# Task input:
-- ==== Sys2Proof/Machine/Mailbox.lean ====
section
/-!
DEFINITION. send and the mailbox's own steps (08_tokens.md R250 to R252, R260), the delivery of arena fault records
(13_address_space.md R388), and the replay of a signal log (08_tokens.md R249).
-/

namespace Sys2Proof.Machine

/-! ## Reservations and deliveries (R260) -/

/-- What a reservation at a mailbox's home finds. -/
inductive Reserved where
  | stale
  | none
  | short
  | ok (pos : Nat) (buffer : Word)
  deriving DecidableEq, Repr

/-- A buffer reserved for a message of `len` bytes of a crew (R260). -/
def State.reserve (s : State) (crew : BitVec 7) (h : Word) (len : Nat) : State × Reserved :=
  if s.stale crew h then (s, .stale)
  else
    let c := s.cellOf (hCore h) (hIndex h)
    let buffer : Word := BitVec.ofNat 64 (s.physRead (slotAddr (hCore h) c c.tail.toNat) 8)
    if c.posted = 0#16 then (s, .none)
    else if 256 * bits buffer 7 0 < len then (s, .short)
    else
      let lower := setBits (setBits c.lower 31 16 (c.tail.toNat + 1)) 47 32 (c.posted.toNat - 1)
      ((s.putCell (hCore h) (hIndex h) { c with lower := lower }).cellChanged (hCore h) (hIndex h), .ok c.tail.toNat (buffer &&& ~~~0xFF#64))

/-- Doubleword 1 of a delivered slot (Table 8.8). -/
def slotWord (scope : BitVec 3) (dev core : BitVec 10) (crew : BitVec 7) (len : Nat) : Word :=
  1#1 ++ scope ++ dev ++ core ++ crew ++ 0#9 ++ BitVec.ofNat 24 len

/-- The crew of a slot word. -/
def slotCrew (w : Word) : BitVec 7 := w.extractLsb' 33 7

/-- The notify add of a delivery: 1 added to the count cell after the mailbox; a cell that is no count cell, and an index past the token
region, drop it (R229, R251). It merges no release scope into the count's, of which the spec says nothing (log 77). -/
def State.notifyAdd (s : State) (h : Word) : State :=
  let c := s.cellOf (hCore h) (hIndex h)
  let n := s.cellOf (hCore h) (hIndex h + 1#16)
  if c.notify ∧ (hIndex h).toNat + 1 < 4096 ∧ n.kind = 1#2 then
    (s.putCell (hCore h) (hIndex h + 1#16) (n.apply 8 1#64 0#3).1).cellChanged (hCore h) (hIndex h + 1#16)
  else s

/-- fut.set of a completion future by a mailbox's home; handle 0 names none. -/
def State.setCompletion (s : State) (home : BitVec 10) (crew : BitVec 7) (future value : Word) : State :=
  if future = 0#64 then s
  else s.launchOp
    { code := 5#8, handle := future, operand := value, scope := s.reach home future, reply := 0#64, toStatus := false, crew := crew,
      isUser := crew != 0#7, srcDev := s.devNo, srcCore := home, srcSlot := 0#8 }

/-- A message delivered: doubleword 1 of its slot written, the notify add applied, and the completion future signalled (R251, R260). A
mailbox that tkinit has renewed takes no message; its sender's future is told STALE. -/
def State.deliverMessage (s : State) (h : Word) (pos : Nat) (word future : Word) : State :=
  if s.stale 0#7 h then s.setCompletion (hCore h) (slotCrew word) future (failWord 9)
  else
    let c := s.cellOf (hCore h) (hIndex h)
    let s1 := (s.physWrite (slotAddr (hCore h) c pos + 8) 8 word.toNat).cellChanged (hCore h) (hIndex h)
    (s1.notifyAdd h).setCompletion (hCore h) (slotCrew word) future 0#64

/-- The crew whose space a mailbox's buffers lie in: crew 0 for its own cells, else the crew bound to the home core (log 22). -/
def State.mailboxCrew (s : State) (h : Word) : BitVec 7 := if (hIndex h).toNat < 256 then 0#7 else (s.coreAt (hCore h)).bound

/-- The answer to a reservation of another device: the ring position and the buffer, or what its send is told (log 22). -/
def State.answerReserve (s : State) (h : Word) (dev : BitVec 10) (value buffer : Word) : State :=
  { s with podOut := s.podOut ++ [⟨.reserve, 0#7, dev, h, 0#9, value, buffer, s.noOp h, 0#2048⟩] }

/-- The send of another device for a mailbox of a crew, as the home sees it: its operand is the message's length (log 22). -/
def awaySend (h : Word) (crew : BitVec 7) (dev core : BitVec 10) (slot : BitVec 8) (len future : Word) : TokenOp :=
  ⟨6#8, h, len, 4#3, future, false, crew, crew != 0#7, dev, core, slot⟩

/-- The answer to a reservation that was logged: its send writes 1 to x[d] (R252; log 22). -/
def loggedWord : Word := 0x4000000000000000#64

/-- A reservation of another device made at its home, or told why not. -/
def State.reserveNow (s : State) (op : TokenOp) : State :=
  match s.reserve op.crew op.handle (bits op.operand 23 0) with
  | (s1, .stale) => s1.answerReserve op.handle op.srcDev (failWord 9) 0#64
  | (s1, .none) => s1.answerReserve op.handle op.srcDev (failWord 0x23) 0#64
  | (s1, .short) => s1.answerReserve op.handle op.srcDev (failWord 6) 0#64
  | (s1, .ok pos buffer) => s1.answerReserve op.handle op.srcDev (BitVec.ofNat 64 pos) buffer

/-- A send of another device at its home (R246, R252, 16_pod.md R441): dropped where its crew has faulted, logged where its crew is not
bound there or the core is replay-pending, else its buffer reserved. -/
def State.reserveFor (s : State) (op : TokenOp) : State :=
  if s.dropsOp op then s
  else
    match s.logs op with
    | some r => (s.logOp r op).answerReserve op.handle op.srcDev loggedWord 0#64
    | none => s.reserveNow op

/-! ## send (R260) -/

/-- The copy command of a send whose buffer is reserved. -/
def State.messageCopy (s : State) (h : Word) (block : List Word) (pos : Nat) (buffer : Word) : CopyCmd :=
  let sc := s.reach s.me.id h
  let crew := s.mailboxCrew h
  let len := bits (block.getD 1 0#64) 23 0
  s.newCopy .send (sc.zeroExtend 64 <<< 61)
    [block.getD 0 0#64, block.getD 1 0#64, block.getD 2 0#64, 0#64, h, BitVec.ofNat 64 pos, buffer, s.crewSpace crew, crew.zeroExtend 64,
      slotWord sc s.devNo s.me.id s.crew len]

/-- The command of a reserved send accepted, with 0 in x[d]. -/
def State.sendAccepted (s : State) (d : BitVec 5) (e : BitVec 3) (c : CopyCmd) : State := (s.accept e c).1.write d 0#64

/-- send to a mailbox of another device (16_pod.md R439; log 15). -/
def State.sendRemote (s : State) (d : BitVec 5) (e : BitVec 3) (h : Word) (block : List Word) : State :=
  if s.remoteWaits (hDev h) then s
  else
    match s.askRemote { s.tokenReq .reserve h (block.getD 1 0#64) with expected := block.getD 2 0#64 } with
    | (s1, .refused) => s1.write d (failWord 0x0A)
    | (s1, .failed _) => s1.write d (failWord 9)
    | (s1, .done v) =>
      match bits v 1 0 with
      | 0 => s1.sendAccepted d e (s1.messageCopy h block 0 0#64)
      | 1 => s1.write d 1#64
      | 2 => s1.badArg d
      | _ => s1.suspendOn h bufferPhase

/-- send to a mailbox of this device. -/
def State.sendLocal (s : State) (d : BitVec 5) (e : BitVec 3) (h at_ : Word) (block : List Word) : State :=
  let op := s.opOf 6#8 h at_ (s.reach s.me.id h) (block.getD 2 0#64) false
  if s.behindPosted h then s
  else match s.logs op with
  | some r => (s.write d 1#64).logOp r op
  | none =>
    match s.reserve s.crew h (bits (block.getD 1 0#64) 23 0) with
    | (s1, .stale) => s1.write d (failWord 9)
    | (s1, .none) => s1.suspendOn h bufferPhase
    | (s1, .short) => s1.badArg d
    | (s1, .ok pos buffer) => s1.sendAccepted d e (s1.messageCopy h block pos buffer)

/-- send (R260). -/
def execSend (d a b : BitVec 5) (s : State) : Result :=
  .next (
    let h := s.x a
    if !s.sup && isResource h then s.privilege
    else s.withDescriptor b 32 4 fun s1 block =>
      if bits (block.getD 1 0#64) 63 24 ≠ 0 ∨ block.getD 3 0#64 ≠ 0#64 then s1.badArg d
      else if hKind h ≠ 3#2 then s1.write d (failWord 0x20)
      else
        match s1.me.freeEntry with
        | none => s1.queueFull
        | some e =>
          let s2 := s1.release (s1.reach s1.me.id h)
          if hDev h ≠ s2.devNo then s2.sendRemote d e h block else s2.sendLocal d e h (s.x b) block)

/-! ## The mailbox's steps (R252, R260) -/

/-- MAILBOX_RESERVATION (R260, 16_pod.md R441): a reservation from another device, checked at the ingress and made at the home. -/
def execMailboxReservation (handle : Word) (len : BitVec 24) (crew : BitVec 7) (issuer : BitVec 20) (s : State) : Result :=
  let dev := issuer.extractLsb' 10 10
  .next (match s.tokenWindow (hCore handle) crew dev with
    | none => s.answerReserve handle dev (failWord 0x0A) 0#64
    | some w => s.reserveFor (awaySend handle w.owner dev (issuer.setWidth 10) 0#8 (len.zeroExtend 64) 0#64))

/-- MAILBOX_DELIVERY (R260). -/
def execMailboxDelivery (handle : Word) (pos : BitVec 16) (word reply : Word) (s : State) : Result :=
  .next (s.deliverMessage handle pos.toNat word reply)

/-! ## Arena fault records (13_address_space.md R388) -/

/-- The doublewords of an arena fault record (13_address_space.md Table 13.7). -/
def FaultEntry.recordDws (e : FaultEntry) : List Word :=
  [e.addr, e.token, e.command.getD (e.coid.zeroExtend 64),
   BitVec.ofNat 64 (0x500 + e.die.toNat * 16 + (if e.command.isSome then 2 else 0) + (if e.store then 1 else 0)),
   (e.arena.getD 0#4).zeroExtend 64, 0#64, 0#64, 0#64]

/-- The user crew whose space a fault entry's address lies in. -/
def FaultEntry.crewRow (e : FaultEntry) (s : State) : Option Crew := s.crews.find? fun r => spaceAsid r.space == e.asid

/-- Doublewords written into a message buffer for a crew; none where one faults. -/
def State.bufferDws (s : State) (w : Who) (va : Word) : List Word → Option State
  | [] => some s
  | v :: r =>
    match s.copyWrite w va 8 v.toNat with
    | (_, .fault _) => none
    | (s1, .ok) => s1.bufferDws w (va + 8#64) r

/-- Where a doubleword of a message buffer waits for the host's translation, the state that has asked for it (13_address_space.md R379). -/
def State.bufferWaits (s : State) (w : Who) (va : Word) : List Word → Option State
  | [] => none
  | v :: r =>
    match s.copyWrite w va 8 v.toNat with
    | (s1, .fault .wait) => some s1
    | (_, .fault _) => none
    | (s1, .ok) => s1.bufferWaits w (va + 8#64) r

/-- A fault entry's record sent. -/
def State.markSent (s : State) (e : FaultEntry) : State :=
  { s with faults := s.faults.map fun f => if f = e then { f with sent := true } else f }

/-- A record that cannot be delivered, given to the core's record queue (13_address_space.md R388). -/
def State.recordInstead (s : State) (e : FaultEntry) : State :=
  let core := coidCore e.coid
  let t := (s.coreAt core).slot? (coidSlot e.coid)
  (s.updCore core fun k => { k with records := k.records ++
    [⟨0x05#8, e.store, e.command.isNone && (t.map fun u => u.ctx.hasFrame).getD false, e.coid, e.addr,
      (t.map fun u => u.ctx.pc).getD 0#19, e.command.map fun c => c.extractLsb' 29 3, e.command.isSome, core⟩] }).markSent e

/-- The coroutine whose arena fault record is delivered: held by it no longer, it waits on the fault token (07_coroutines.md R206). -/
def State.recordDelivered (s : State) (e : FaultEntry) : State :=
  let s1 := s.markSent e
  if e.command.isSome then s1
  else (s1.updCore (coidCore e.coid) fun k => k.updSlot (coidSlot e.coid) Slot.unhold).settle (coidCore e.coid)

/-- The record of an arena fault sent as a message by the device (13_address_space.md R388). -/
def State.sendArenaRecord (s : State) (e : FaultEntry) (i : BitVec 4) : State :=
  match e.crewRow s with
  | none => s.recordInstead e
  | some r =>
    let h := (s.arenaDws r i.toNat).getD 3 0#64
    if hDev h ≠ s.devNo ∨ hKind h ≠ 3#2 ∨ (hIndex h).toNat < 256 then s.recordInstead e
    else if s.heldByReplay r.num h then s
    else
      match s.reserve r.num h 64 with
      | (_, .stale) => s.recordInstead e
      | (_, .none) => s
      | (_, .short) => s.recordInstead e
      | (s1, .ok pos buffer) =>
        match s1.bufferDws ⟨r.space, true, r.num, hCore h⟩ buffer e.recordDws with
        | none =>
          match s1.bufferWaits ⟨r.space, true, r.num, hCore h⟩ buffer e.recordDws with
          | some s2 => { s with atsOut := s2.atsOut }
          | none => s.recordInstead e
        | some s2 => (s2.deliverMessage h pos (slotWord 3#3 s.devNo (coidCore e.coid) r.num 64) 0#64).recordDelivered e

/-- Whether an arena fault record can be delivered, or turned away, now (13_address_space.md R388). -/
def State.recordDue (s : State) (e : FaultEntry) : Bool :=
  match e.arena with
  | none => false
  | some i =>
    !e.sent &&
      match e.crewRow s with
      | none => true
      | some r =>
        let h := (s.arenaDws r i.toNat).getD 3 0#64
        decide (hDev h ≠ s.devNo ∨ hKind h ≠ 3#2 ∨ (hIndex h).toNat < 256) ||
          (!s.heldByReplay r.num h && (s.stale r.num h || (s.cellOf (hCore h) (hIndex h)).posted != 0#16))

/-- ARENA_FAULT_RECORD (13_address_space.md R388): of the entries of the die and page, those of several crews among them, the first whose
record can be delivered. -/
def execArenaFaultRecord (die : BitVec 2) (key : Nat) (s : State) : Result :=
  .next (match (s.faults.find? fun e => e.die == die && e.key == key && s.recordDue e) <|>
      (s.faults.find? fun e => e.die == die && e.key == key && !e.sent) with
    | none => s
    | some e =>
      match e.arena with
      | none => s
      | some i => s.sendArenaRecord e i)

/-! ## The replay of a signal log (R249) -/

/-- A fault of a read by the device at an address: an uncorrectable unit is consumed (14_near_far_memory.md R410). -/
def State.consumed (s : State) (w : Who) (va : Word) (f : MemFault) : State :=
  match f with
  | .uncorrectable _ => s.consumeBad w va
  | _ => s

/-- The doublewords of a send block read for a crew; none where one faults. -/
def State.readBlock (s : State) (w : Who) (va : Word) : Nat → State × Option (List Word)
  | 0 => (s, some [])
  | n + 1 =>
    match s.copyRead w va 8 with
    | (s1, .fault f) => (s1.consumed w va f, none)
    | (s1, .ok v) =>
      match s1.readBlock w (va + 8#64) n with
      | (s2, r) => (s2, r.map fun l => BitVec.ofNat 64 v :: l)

* * *

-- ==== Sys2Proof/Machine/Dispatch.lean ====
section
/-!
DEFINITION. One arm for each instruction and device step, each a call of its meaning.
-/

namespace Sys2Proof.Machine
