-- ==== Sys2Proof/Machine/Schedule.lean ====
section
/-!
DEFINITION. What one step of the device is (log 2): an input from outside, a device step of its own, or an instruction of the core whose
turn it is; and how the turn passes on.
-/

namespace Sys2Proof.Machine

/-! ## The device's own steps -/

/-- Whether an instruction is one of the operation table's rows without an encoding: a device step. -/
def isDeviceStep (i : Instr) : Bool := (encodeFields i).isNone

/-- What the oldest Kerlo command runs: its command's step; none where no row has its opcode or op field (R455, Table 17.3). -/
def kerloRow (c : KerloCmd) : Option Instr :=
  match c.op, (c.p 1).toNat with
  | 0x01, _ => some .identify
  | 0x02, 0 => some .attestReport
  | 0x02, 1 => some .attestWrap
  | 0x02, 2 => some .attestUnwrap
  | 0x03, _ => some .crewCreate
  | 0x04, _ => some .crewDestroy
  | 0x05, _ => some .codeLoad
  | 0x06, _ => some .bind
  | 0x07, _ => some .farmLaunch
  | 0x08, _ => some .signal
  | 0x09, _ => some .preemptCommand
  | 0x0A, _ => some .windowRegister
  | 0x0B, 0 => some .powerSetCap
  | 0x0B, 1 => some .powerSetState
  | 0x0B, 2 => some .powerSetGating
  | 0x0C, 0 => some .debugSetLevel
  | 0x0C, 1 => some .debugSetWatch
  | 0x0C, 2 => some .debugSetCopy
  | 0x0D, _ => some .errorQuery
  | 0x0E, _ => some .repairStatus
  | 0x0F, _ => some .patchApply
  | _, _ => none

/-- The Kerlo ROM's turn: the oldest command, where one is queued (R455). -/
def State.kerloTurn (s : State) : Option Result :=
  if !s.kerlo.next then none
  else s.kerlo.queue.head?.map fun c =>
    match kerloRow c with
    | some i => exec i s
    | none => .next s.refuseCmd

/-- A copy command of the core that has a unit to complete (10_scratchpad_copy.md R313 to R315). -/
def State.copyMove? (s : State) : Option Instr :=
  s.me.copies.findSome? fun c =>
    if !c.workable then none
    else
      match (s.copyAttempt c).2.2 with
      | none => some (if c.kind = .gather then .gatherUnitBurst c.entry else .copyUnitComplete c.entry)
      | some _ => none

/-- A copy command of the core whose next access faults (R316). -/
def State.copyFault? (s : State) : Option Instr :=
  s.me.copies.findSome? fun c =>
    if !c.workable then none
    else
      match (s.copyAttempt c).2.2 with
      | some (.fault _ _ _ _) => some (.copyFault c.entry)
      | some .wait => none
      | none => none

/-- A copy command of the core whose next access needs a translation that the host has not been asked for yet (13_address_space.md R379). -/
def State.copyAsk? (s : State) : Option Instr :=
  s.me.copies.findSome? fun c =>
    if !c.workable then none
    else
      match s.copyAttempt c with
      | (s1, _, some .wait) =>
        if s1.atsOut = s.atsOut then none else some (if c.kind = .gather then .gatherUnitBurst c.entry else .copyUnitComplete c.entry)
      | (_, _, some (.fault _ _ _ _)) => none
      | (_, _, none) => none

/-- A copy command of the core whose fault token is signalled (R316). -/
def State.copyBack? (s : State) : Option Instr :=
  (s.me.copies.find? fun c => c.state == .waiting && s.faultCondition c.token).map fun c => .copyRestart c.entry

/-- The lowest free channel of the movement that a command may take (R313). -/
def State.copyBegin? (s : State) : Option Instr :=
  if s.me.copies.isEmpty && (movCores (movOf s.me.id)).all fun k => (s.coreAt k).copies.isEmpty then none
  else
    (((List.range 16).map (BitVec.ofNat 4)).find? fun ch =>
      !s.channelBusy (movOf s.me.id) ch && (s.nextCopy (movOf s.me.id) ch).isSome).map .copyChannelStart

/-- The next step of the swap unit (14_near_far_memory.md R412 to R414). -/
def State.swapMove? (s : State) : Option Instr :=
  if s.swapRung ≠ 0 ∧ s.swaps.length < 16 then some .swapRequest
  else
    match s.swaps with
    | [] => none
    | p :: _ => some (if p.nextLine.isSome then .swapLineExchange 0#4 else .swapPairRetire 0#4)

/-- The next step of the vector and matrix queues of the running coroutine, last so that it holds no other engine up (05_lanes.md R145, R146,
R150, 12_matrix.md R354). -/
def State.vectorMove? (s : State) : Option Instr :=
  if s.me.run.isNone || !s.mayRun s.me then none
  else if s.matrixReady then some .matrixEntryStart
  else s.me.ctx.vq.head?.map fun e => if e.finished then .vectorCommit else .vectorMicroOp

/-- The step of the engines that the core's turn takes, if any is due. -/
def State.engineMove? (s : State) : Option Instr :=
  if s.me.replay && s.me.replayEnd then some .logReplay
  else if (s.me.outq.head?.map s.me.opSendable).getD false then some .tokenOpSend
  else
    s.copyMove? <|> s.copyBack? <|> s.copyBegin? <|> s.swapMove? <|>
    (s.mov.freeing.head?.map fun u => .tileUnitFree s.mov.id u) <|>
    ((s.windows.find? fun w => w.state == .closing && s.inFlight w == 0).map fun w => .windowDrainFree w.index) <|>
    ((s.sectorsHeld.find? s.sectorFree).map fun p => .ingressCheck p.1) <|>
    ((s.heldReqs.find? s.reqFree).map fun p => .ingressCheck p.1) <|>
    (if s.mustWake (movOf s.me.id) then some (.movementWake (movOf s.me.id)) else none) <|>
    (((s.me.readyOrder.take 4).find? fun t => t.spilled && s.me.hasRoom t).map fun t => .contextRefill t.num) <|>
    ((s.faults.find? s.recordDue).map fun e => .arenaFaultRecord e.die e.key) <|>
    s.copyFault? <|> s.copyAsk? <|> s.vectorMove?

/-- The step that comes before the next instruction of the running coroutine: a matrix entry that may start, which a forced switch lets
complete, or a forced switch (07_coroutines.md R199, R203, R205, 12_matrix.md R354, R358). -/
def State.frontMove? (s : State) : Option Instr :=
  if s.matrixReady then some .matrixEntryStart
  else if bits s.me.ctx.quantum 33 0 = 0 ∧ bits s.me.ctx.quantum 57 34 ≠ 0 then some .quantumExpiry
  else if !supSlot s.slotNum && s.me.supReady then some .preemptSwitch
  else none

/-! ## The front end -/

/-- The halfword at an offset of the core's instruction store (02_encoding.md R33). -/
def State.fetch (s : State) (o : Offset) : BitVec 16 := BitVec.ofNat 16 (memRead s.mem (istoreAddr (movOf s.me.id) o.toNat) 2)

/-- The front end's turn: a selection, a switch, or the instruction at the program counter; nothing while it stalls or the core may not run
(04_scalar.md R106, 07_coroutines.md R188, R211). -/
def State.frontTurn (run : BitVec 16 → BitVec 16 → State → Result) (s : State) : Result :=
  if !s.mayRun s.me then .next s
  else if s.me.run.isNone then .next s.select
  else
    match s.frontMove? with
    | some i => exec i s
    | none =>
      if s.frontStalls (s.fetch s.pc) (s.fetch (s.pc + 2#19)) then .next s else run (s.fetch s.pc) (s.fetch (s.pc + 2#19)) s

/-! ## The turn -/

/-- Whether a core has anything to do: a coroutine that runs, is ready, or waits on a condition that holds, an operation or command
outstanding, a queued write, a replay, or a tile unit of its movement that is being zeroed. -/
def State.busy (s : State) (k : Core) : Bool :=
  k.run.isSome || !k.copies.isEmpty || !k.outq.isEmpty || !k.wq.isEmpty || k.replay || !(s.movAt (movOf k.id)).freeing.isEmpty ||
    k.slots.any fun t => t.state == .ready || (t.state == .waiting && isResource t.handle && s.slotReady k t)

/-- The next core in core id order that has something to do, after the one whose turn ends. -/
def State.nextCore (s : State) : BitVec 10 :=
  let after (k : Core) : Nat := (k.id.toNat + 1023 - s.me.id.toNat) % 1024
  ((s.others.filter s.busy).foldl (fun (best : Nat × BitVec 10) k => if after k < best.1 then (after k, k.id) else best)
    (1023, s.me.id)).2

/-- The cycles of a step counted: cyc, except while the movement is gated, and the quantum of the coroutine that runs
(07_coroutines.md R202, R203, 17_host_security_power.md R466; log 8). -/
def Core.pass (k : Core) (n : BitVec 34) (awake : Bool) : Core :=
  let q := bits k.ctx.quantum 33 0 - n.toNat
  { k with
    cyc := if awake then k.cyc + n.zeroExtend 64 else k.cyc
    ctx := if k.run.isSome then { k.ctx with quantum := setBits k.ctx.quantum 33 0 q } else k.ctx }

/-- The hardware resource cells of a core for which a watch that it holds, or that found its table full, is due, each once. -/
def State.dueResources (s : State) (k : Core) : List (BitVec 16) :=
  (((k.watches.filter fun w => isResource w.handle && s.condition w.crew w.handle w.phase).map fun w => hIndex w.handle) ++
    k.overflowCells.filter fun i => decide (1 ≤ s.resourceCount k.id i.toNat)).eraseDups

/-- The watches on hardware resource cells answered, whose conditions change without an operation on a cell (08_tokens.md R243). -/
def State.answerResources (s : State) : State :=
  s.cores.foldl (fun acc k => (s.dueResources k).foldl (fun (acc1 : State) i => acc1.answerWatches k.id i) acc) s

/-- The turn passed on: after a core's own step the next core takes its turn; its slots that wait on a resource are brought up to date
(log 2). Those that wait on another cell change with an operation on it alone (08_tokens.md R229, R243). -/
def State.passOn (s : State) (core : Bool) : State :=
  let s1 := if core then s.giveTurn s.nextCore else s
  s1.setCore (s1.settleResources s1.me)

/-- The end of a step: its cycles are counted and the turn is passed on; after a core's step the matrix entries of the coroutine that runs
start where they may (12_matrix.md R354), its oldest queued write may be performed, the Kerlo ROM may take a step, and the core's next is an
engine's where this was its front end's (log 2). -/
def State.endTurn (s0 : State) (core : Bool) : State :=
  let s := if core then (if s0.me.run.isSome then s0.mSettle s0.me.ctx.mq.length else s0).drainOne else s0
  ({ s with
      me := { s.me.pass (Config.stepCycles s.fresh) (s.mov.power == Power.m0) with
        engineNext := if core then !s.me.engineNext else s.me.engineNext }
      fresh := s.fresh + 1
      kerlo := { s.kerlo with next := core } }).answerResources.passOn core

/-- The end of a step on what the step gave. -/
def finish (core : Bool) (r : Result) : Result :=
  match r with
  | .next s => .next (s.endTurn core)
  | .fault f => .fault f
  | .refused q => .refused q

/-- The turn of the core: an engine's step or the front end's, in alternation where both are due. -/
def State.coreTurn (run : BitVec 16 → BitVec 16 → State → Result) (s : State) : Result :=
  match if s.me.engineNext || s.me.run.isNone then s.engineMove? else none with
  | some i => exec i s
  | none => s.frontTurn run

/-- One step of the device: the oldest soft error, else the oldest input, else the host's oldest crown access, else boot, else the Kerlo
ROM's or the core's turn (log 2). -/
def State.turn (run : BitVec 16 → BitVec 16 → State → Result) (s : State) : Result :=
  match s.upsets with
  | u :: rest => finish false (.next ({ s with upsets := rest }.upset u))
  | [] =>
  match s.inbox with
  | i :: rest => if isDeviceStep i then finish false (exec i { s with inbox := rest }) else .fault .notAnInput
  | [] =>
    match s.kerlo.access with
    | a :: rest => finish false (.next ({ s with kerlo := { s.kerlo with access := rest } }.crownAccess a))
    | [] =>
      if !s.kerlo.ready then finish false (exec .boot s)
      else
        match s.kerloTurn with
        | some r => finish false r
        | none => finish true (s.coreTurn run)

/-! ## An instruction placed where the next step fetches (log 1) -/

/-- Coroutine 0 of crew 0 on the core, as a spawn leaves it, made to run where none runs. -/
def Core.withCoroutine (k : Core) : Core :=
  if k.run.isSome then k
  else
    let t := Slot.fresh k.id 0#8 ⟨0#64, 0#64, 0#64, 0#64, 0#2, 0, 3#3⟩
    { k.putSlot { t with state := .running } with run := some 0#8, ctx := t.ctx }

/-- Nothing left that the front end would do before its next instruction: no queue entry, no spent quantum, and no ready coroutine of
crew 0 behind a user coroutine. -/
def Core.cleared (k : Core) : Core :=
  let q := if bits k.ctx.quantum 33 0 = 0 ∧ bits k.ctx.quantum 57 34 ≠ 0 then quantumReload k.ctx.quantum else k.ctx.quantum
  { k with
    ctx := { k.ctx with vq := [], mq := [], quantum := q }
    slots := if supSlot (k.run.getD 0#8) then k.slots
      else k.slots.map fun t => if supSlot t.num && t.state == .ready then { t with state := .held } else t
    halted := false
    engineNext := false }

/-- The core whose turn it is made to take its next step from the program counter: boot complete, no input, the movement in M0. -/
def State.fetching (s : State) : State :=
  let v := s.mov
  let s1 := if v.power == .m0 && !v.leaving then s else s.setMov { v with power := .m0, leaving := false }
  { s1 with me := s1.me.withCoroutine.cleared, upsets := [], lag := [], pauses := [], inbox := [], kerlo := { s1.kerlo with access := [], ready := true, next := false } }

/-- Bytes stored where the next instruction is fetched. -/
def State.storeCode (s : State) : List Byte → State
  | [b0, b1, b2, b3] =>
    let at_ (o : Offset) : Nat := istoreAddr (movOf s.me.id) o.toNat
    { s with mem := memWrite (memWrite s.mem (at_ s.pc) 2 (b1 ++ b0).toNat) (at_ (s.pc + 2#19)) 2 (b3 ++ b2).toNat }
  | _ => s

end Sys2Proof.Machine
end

# Exercise details:
Among the lines of the data, which ones contain the word "logs"? Show them.

# Answer:
    match s.logs op with
  else match s.logs op with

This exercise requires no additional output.